— Problem —
Transcribe exactly the line that contains "99).wellFormed = false := by decide" and every line after it to the end of the entries, and nothing more.

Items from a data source
------------------------

-- ==== Sys2Proof/Tests/Slice0.lean ====
section
/-! SUPPORT. The model's own tests: ill-formed operands, reference values of the spec, and for each obligation with
hypotheses concrete states that meet them, at the boundaries of its clauses. Expected values are the spec's (worked
tables, layouts and ranges), not the model's. -/
namespace Sys2Proof.Tests
open Sys2Proof.Machine
set_option Elab.async false

/-! ### Helpers -/

/-- The state with one frame of a command waiting at a port, sequence 7. -/
def posed (s : State) (p : Port) (name : CommandName) (params : List Byte) : State :=
  s.setPort p { s.port p with waiting := [⟨commandFrame (commandCode name) 7 params, false⟩] }

theorem posed_waits (s : State) (p : Port) (name : CommandName) (params : List Byte) (h : params.length ≤ 128) :
    (posed s p name params).FrameWaits p name 7 params [] := ⟨h, by simp [posed]⟩

/-- The reply in a port's slot after a step. -/
def reply (o : Host.Outcome State Fault Refusal) (p : Port) : Option (Result × List Byte) :=
  match o with
  | .next t => (t.port p).slot.map (fun r => (r.result, r.payload))
  | _ => none

/-- A number beyond the listed ones at the head of a block: no block of the listed form begins with it. -/
theorem head_above {m : Nat} (b : Byte) (k : Fin m) (l l' : List Byte) (h : m ≤ b.toNat) (hm : m ≤ 256) :
    b :: l ≠ natByte k.val :: l' := by
  intro e
  have : b = natByte k.val := (List.cons.inj e).1
  rw [this, natByte, BitVec.toNat_ofNat, Nat.mod_eq_of_lt (by omega)] at h
  omega

/-- A property of the next state, and `false` without one. -/
def after (o : Host.Outcome State Fault Refusal) (f : State → Bool) : Bool :=
  match o with
  | .next t => f t
  | _ => false

/-- The reply that port A gets to a command. -/
def ask (s : State) (name : CommandName) (params : List Byte) : Option (Result × List Byte) :=
  reply (exec (name.row .A) (posed s .A name params)) .A

/-- A port attached, subscribed to every class, with keepalive 1 s. -/
def attach (s : State) (p : Port) : State :=
  s.updPort p (fun ps =>
    { ps with session := { attached := true, keepalive := 100, orphan := .keep, classes := ⟨true, true, true⟩,
                           attention := true, timer := some 100, lastEnd := .none } })

/-- A lease held. -/
def grant (s : State) (p : Port) (r : Fin 33) (k : LeaseKind) : State :=
  s.updLease r (fun e => { e with holders := e.holders ++ [(p, k)] })

/-- Port A attached. -/
def open_ : State := attach State.reset .A

/-- Port A attached, with the exclusive LINE lease. -/
def lined : State := grant open_ .A 0 .exclusive

/-- A body in which port A votes, decision point 500, default HOLD. -/
def body : RecipeBody :=
  { RecipeBody.empty with voter := ⟨true, false, false⟩, decision := ⟨500, 0, 0⟩, default_ := ⟨.hold, .accept, .accept⟩ }

/-- Recipe 1 valid with that body and used by one live item. -/
def stocked (s : State) : State := s.updRecipe 1 (fun _ => ⟨true, body, 1⟩)

/-- A TRACKED item 1 at entry 0 under recipe 1. -/
def item (slot : Slot) (actions : List Handle) : Item :=
  { number := 1, state := .tracked, entry := 0, length := some 40, correction := 0, recipe := 1
    slots := ⟨slot, .absent, .absent⟩, marks := [], actions := actions, flags := ⟨false, false, false, false⟩, missing := 0 }

/-- That item alone on the line. -/
def tracking (s : State) (slot : Slot) : State :=
  { stocked s with items := { s.items with live := [item slot []], nextNumber := 2 } }

/-- An action of item 1 on channel 3 in pool entry 0, handle 0x0100, fire point 900. -/
def action (state : ActionState) (width : Width) (timer : Option Half) : Action :=
  { handle := 0x0100, item := 1, channel := 3, poster := .station .A, report := some .A, fire := 900, width := width
    condition := .always, condState := .holds, tag := 5, state := state
    start := if state = .on then some 0 else none, handOver := if state = .on then some 900 else none
    timer := timer, late := false, delayed := false, order := 0 }

/-- Item 1 with that action bound. -/
def bound (s : State) (a : Action) : State :=
  { stocked s with
    items := { s.items with live := [item (.opened none) [0x0100]], nextNumber := 2 }
    actions :=
      { pool := s.actions.pool.set 0 ⟨1, some a⟩, freeList := s.actions.freeList.drop 1
        schedules := s.actions.schedules.set 3 [0x0100], bindCount := 1 } }

/-- Its channel with the action in the ON set, or in the wait set of a running gap. -/
def firing (s : State) (a : Action) : State :=
  (bound s a).updChannel 3 (fun ch =>
    if a.state = .on then { ch with out := .on, onSet := [0x0100] }
    else { ch with out := .gap, waitSet := [0x0100], gapTimer := some 20 })

/-! ### Well-formed operands -/

theorem test_wellformed_refuses_an_empty_frame : (Instr.commandFrameEnd .A [] false).wellFormed = false := by decide
theorem test_wellformed_refuses_a_read_frame : (Instr.commandFrameEnd .A [0, 1] false).wellFormed = false := by decide
theorem test_wellformed_refuses_an_expiry_of_no_filter : (Instr.encoderFilterExpiry false false).wellFormed = false := by
  decide
theorem test_wellformed_refuses_a_filtered_pulse : (Instr.powerOnReset 99).wellFormed = false := by decide
theorem test_wellformed_accepts : (Instr.powerOnReset 100).wellFormed ∧ (Instr.encoderFilterExpiry true false).wellFormed ∧
    (Instr.commandFrameEnd .A [1] true).wellFormed := by decide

------------------------

— Output for this task —
theorem test_wellformed_refuses_a_filtered_pulse : (Instr.powerOnReset 99).wellFormed = false := by decide
theorem test_wellformed_accepts : (Instr.powerOnReset 100).wellFormed ∧ (Instr.encoderFilterExpiry true false).wellFormed ∧
    (Instr.commandFrameEnd .A [1] true).wellFormed := by decide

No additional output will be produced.